Similarly, the Nagarathar community to which both Ramaswamy and Muthiah belong, permits adoption of children aged above 15 years. "Nagarathars have nine 'temples' and subsects within those 'temples'. Adoption within members of each temple and its subsects is legally permissible and it enjoys the age-exemption too. In this case, the warring son and father belong to Ilayanthirankudi temple," a veteran civil law specialist told TOI.

Partition and exchange of properties involving Ramaswamy and his son Muthiah have already taken place, and the latter even acted as power of attorney while dealing with huge premium developments made in the upmarket MRC Nagar, lawyers privy to the family affairs told TOI. Ramaswamy's wife, the late Sigappi Aachi, herself had settled her properties in favour of Muthiah, they say, adding this has further cemented Muthiah's position as adopted son.

Even in old Hindu law, once an adoption takes place, the child comes to the adopted family from his original family, and he does not lose right over ancestral property in the original family, a senior advocate said.

Ramaswamy may be able to form trusts involving only his self-earned property or partitioned portion of his properties.
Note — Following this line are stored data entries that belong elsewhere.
-- ==== Sys2Proof/Laws/HearthCmds.lean ====
section
/-! SUPPORT. What the Hearth commands may change, part by part; and that each command answers a next state. -/

namespace Sys2Proof.Machine

set_option Elab.async false

theorem State.chimePlays_changes (s : State) :
    Changes [.hearth] s (State.chimePlays s) := by
  unfold State.chimePlays
  exact (Changes.refl _ s).update

theorem State.chimeChange_changes (old : Store) (s : State) :
    Changes [.hearth] s (State.chimeChange old s) := by
  unfold State.chimeChange
  exact .ite (Changes.refl _ s).update (.refl ..)

theorem State.micSettings_changes (s : State) :
    Changes [.audio] s (State.micSettings s) := by
  unfold State.micSettings
  exact (Changes.refl _ s).update

theorem State.identTable_changes (s : State) :
    Changes [.active, .staged, .token, .canc] s (State.identTable s) := by
  unfold State.identTable State.moveToken
  split
  · exact .refl ..
  · exact ((State.onActive_changes _ s).mono (by decide)).update

theorem State.aspSettings_changes (n : Nat) (s : State) :
    Changes [.active, .staged, .commit, .persist, .sense, .mod, .trip, .hearth, .canc, .loads, .diag, .audio, .crust, .hk, .chain] s (State.aspSettings n s) := by
  unfold State.aspSettings
  repeat' first
    | with_reducible exact .refl .. | with_reducible apply Changes.after (State.boundary_changes ..) | extract_lets
    | with_reducible refine Changes.update ?_ | decide

theorem State.aspAtBlock_changes (s : State) :
    Changes [.active, .staged, .commit, .persist, .sense, .mod, .trip, .hearth, .canc, .loads, .diag, .audio, .crust, .hk, .chain] s (State.aspAtBlock s) := by
  unfold State.aspAtBlock
  repeat' first
    | with_reducible exact .refl .. | with_reducible assumption | with_reducible apply Changes.after (State.aspSettings_changes ..) | extract_lets
    | with_reducible refine Changes.ite ?_ ?_ | with_reducible refine Changes.foldl ?_ (fun _ _ _ => ?_) | with_reducible refine Changes.update ?_
    | decide

theorem State.hearthSettings_changes (s : State) :
    Changes [.dev, .active, .staged, .token, .commit, .persist, .table, .sense, .mod, .trip, .hearth, .canc, .loads, .diag, .audio, .crust, .hk, .chain] s (State.hearthSettings s).1 := by
  unfold State.hearthSettings
  repeat' first
    | with_reducible exact .refl .. | with_reducible apply Changes.after (State.boundary_changes ..)
    | with_reducible apply Changes.after (State.chimePlays_changes ..) | with_reducible apply Changes.after (State.chimeChange_changes ..)
    | with_reducible apply Changes.after (State.micSettings_changes ..) | with_reducible apply Changes.after (State.identTable_changes ..)
    | with_reducible apply Changes.after (State.aspAtBlock_changes ..) | extract_lets | split | dsimp only | with_reducible refine Changes.update ?_
    | decide

theorem State.sensorBoundary_changes (o : List MicChain.MicOut) (s : State) :
    Changes [.sense, .canc] s (State.sensorBoundary o s) := by
  unfold State.sensorBoundary
  exact (Changes.refl _ s).update

theorem State.cancellers_changes (blocks : List SensorBlock) (s : State) :
    Changes [.canc] s (State.cancellers blocks s).1 := by
  unfold State.cancellers
  exact (Changes.refl _ s).update

theorem State.orderMonitors_changes (blocks : List SensorBlock) (s : State) :
    Changes [.diag] s (State.orderMonitors blocks s) := by
  unfold State.orderMonitors
  exact (Changes.refl _ s).update

theorem State.sensorFaults_changes (s : State) :
    Changes [.mode, .dev, .staged, .commit, .persist, .table, .ctl, .lanes, .trip, .hearth, .canc, .loads, .diag, .audio, .crust, .fault, .net, .chain, .flash] s (State.sensorFaults s) := by
  unfold State.sensorFaults
  repeat' first
    | with_reducible exact .refl .. | with_reducible apply Changes.after (State.raiseAll_changes ..) | extract_lets
    | with_reducible refine Changes.ite ?_ ?_ | with_reducible refine Changes.update ?_ | decide

theorem State.identAbort_changes (cause : Nat) (s : State) :
    Changes [.dev, .canc, .diag, .flash] s (State.identAbort cause s) := by
  unfold State.identAbort
  repeat' first
    | with_reducible exact .refl .. | with_reducible apply Changes.after (State.tapLog_changes ..) | extract_lets
    | with_reducible refine Changes.ite ?_ ?_ | with_reducible refine Changes.update ?_ | decide

theorem State.identStart_changes (req : Nat) (s : State) :
    Changes [.dev, .canc, .diag, .flash] s (State.identStart req s) := by
  unfold State.identStart
  repeat' first
    | with_reducible exact .refl .. | with_reducible apply Changes.after (State.tapLog_changes ..) | extract_lets
    | with_reducible refine Changes.ite ?_ ?_ | with_reducible refine Changes.update ?_ | decide

theorem State.tapStart_changes (w : Nat) (s : State) :
    Changes [.dev, .diag, .flash] s (State.tapStart w s) := by
  unfold State.tapStart
  repeat' first
    | with_reducible exact .refl .. | with_reducible apply Changes.after (State.tapLog_changes ..) | extract_lets
    | with_reducible refine Changes.ite ?_ ?_ | with_reducible refine Changes.update ?_ | decide

theorem State.tapChecks_changes (s : State) :
    Changes [.dev, .diag, .flash] s (State.tapChecks s) := by
  unfold State.tapChecks
  repeat' first
    | with_reducible exact .refl .. | with_reducible apply Changes.after (State.tapLog_changes ..) | extract_lets
    | with_reducible refine Changes.ite ?_ ?_ | with_reducible refine Changes.update ?_ | decide

theorem State.tapAborts_changes (s : State) :
    Changes [.dev, .canc, .diag, .flash] s (State.tapAborts s) := by
  unfold State.tapAborts
  repeat' first
    | with_reducible exact .refl .. | with_reducible apply Changes.after (State.tapLog_changes ..)
    | with_reducible apply Changes.after (State.identAbort_changes ..) | extract_lets | with_reducible refine Changes.ite ?_ ?_
    | with_reducible refine Changes.update ?_ | decide

theorem State.tapNext_changes (s : State) :
    Changes [.dev, .canc, .diag, .flash] s (State.tapNext s) := by
  unfold State.tapNext
  repeat' first
    | with_reducible exact .refl .. | with_reducible apply Changes.after (State.identStart_changes ..)
    | with_reducible apply Changes.after (State.tapStart_changes ..) | extract_lets | split | with_reducible refine Changes.ite ?_ ?_
    | with_reducible refine Changes.update ?_ | decide

theorem State.tapRequests_changes (s : State) :
    Changes [.dev, .canc, .diag, .flash] s (State.tapRequests s) := by
  unfold State.tapRequests
  repeat' first
    | with_reducible exact .refl .. | with_reducible apply Changes.after (State.tapAborts_changes ..)
    | with_reducible apply Changes.after (State.tapNext_changes ..) | extract_lets | with_reducible refine Changes.ite ?_ ?_
    | with_reducible refine Changes.update ?_ | decide

theorem State.tapBoundary_changes (blocks : List SensorBlock) (s : State) :
    Changes [.dev, .canc, .diag, .flash] s (State.tapBoundary blocks s) := by
  unfold State.tapBoundary
  repeat' first
    | with_reducible exact .refl .. | with_reducible apply Changes.after (State.boundary_changes ..)
    | with_reducible apply Changes.after (State.identAbort_changes ..) | with_reducible apply Changes.after (State.tapChecks_changes ..)
    | with_reducible apply Changes.after (State.tapRequests_changes ..) | extract_lets | with_reducible refine Changes.ite ?_ ?_
    | with_reducible refine Changes.update ?_ | decide

theorem State.blockJob_changes (new : Bool) (s : State) :
    Changes [.hearth] s (State.blockJob new s) := by
  unfold State.blockJob
  exact (Changes.refl _ s).update

theorem State.blockParts_changes (mics : List (List Int)) (flux torq : List (List Rat)) (s : State) :
    Changes [.hearth] s (State.blockParts mics flux torq s) := by
  unfold State.blockParts
  exact (Changes.refl _ s).update

theorem State.processJob_changes (j : HearthJob) (s : State) :
    Changes [.hearth, .loads, .audio, .crust] s (State.processJob j s) := by
  unfold State.processJob
  exact (Changes.refl _ s).update

theorem State.blockProcess_changes (s : State) :
    Changes [.hearth, .loads, .audio, .crust] s (State.blockProcess s) := by
  unfold State.blockProcess
  repeat' first
    | with_reducible exact .refl .. | with_reducible apply Changes.after (State.processJob_changes ..) | extract_lets | split
    | with_reducible refine Changes.ite ?_ ?_ | with_reducible refine Changes.update ?_ | decide

theorem State.completeFor_changes (n : Nat) (s : State) :
    Changes [.hearth, .loads, .audio, .crust] s (State.completeFor n s) := by
  unfold State.completeFor
  repeat' first
    | with_reducible exact .refl .. | with_reducible apply Changes.after (State.processJob_changes ..) | split
    | with_reducible refine Changes.update ?_ | decide

theorem State.updateStart_changes (s : State) :
    Changes [.mode, .dev, .active, .staged, .commit, .persist, .table, .sense, .ctl, .lanes, .trip, .hearth, .canc, .loads, .diag, .audio, .crust, .fault, .net, .chain, .flash] s (State.updateStart s) := by
  unfold State.updateStart
  extract_lets t
  exact .ite (.refl ..) (.after (State.laneStart_changes ..) ((State.completeFor_changes ..).mono (by decide)) (by decide))

theorem State.streamBoundary_changes (s : State) :
    Changes [.audio] s (State.streamBoundary s) := by
  unfold State.streamBoundary
  exact (Changes.refl _ s).update

theorem State.meanCurrents_changes (s : State) :
    Changes [.loads] s (State.meanCurrents s) := by
  unfold State.meanCurrents
  exact (Changes.refl _ s).update

theorem State.hearthStep_changes (mics : List (List Int)) (blocks : List SensorBlock) (s : State) :
    Changes [.mode, .dev, .active, .staged, .token, .commit, .persist, .table, .sense, .ctl, .lanes, .mod, .trip, .hearth, .canc, .loads, .diag, .audio, .crust, .fault, .hk, .net, .chain, .flash] s (State.hearthStep mics blocks s) := by
  unfold State.hearthStep
  repeat' first
    | with_reducible exact .refl .. | with_reducible apply Changes.after (State.hearthSettings_changes ..)
    | with_reducible apply Changes.after (State.cancellers_changes ..) | with_reducible apply Changes.after (State.orderMonitors_changes ..)
    | with_reducible apply Changes.after (State.sensorFaults_changes ..) | with_reducible apply Changes.after (State.tapBoundary_changes ..)
    | with_reducible apply Changes.after (State.blockJob_changes ..) | with_reducible apply Changes.after (State.blockParts_changes ..)
    | with_reducible apply Changes.after (State.blockProcess_changes ..) | with_reducible apply Changes.after (State.streamBoundary_changes ..)
    | with_reducible apply Changes.after (State.meanCurrents_changes ..) | extract_lets | with_reducible refine Changes.update ?_ | decide

theorem State.hearthBoundary_changes (pdm : List (List Bool)) (s : State) :
    Changes [.mode, .dev, .active, .staged, .token, .commit, .persist, .table, .sense, .ctl, .lanes, .mod, .trip, .hearth, .canc, .loads, .diag, .audio, .crust, .fault, .hk, .net, .chain, .flash] s (State.hearthBoundary pdm s) := by
  unfold State.hearthBoundary
  repeat' first
    | with_reducible exact .refl .. | with_reducible apply Changes.after (State.identTable_changes ..)
    | with_reducible apply Changes.after (State.sensorBoundary_changes ..) | with_reducible apply Changes.after (State.sensorFaults_changes ..)
    | with_reducible apply Changes.after (State.tapBoundary_changes ..) | with_reducible apply Changes.after (State.hearthStep_changes ..)
    | extract_lets | with_reducible refine Changes.ite ?_ ?_ | with_reducible refine Changes.update ?_ | decide

theorem State.alignShift_changes (k : Nat) (s : State) :
    Changes [.hearth, .audio] s (State.alignShift k s) := by
  unfold State.alignShift
  repeat' first
    | with_reducible exact .refl .. | extract_lets | split | with_reducible refine Changes.ite ?_ ?_ | with_reducible refine Changes.update ?_

theorem State.chimeWrite_changes (g w : Nat) (s : State) :
    Changes [.hearth] s (State.chimeWrite g w s) := by
  unfold State.chimeWrite
  exact (Changes.refl _ s).update

theorem execLaneStart_changes (s : State) :
    ∃ t, execLaneStart s = .next t ∧ Changes [.mode, .dev, .active, .staged, .commit, .persist, .table, .sense, .ctl, .lanes, .trip, .hearth, .canc, .loads, .diag, .audio, .crust, .fault, .net, .chain, .flash] s t :=
  ⟨_, rfl, State.updateStart_changes ..⟩

theorem execHearthBlockBoundary_changes (pdm : List (List Bool)) (s : State) :
    ∃ t, execHearthBlockBoundary pdm s = .next t ∧ Changes [.mode, .dev, .active, .staged, .token, .commit, .persist, .table, .sense, .ctl, .lanes, .mod, .trip, .hearth, .canc, .loads, .diag, .audio, .crust, .fault, .hk, .net, .chain, .flash] s t :=
  ⟨_, rfl, State.hearthBoundary_changes ..⟩

theorem execBlockOverrun_changes (s : State) :
    ∃ t, execBlockOverrun s = .next t ∧ Changes [.hearth] s t :=
  ⟨_, rfl, .ite (Changes.refl _ s).update (.refl ..)⟩

theorem execAlignmentShift_changes (k : Nat) (s : State) :
    ∃ t, execAlignmentShift k s = .next t ∧ Changes [.hearth, .audio] s t :=
  ⟨_, rfl, .ite (State.alignShift_changes ..) (.refl ..)⟩

end Sys2Proof.Machine
end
If his proposed trusts involve any ancestral properties, then Muthiah can drag the matter to court where he stands a fair chance of success, too, feels a senior jurist. "Anyway, transfer of corporate control over his industrial/commercial entities cannot be reversed, as one does not have to be son or adopted son to be the beneficiary. Registered transfer of these documents could not be reversed now," he said.

Jurists also say adoption laws are all about the child in adoption, and are least bothered about the wealth or the person adopting the child. "The best interest of a child is of paramount importance in all child or juvenile-related laws. One adopted child cannot be allowed to be abandoned at a later stage. That a wealthy royal family adopts the child is of no consequence," said another senior jurist.

Adoption has a philosophical, spiritual angle too, he said. "A Hindu performs adoption to ensure that he/she leaves behind a pitr to perform pitru paksha (homage to ancestors) during the 16-lunar day period."

Muthiah also had stated this legal position while addressing reporters a couple of days ago, reiterating that his father could not disown him.